* [Records to use]
/-- ARBITRATION_WAIT: an access presented while a side access has the port is held for the rest of that one memory cycle. While it waits
no other side access takes the port, and the end of the cycle grants it (R51, R57); an access that finds the queue full besides, in a
read's cycle, waits on for the landing that then has the port (R55), and a read of a word that is owed a landing goes on being held for
that word (R56). With no side access having the port, the command is taken as any other
access is. That the cycle of the side access which has the port is the one waited for is the model's choice (DESIGN CHOICE, log entry
6). That LANDING, TEXT_LINE_READ_ANSWER or LOAD_READ_ANSWER, commanded while another has the port or none has it, changes nothing, an access
held or not, is the model's reading (DEDUCED, log entry 5). -/
def Obligations.ArbitrationHoldsAccess : Prop :=
  (∀ s acc side, PortFree s → s.bp.port = some side → s.sideWaits side = true →
    ∃ t, exec (.arbitrationWait acc) s = .next t ∧ t.hold = true ∧ t.cr.dirty = s.cr.dirty ∧ t.bp.port = some side ∧
      SameButMarks { s with bp := { s.bp with held := some ⟨acc, .arbitration⟩ } } t) ∧
  (∀ s acc side, s.resetPin = false → s.bp.held = none → 8 ≤ s.bp.queue.length → s.bp.port = some side →
    s.sideWaits side = true →
    exec (.arbitrationWait acc) s = .next { s with
      bp := { s.bp with held := some ⟨acc, if side = .landing then .arbitration else .fullQueue⟩ } }) ∧
  (∀ s acc, PortFree s → s.bp.port = none → exec (.arbitrationWait acc) s = exec (.hostAccessHold acc) s) ∧
  (∀ s, s.resetPin = false →
    (s.bp.port ≠ some .landing → exec .landing s = .next s) ∧
    (s.bp.port ≠ some .textRead → exec .textLineReadAnswer s = .next s) ∧
    (s.bp.port ≠ some .loadRead → exec .loadReadAnswer s = .next s)) ∧
  (∀ s a d lanes l, s.resetPin = false → s.bp.port = some .textRead → s.bp.held = some ⟨.write a d lanes, .arbitration⟩ →
    s.bc.textRequest = some l →
    ∃ t, exec .textLineReadAnswer s = .next t ∧ t.bp.held = none ∧ t.hold = false ∧
      t.mem = s.mem.writeWord a.toNat d lanes ∧ (target s a = .plain → t.bc.textLast = l)) ∧
  (∀ s a d lanes run, s.resetPin = false → s.bp.port = some .loadRead → s.bp.held = some ⟨.write a d lanes, .arbitration⟩ →
    s.cr.part = .loading run → run.failed = none → run.phase = .configuration → run.words.length < 99 →
    ∃ t, exec .loadReadAnswer s = .next t ∧ t.bp.held = none ∧ t.hold = false ∧ t.mem = s.mem.writeWord a.toNat d lanes ∧
      (target s a = .plain → t.cr.part = .loading { run with
        words := run.words ++ [s.mem.readWord (s.bp.anchor.toNat + 24 + run.words.length)] })) ∧
  (∀ s a l, s.resetPin = false → s.bp.port = some .textRead → s.bp.held = some ⟨.read a, .arbitration⟩ →
    s.bc.textRequest = some l →
    ((∀ v, sideWordAt s a = some v → v ∉ s.bp.queue ∧ s.isMarked v = false) →
      ∃ t, exec .textLineReadAnswer s = .next t ∧ t.bp.held = none ∧ t.hold = false ∧ t.mem = s.mem ∧
        t.bp.hostData = s.mem.readWord a.toNat ∧ t.bc.textLast = l) ∧
    (∀ v, sideWordAt s a = some v → v ∈ s.bp.queue ∨ (∃ o, v = .report o ∧ o ∈ s.cr.dirty) →
      ∃ t, exec .textLineReadAnswer s = .next t ∧ t.hold = true ∧ t.bp.held = some ⟨.read a, .readWord⟩ ∧
        t.bp.port = some .landing ∧ t.mem = s.mem ∧ t.bp.hostData = s.bp.hostData ∧ t.bc.textLast = l)) ∧
  (∀ s a run, s.resetPin = false → s.bp.port = some .loadRead → s.bp.held = some ⟨.read a, .arbitration⟩ →
    s.cr.part = .loading run → run.failed = none → run.phase = .configuration → run.words.length < 99 →
    (let words := run.words ++ [s.mem.readWord (s.bp.anchor.toNat + 24 + run.words.length)]
     ((∀ v, sideWordAt s a = some v → v ∉ s.bp.queue ∧ s.isMarked v = false) →
       ∃ t, exec .loadReadAnswer s = .next t ∧ t.bp.held = none ∧ t.hold = false ∧ t.mem = s.mem ∧
         t.bp.hostData = s.mem.readWord a.toNat ∧ t.cr.part = .loading { run with words := words }) ∧
     (∀ v, sideWordAt s a = some v → v ∈ s.bp.queue ∨ (∃ o, v = .report o ∧ o ∈ s.cr.dirty) →
       ∃ t, exec .loadReadAnswer s = .next t ∧ t.hold = true ∧ t.bp.held = some ⟨.read a, .readWord⟩ ∧
         t.bp.port = some .landing ∧ t.mem = s.mem ∧ t.bp.hostData = s.bp.hostData ∧
         t.cr.part = .loading { run with words := words }))) ∧
  (∀ s acc l, s.resetPin = false → s.bp.port = some .textRead → s.bp.held = some ⟨acc, .fullQueue⟩ →
    8 ≤ s.bp.queue.length → s.bc.textRequest = some l →
    ∃ t, exec .textLineReadAnswer s = .next t ∧ t.hold = true ∧ t.bp.held = some ⟨acc, .fullQueue⟩ ∧
      t.bp.port = some .landing ∧ t.mem = s.mem)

* [Assigned task]
State the number of lines in the records that include the string "report", without any other words.

* [Output of the task]
2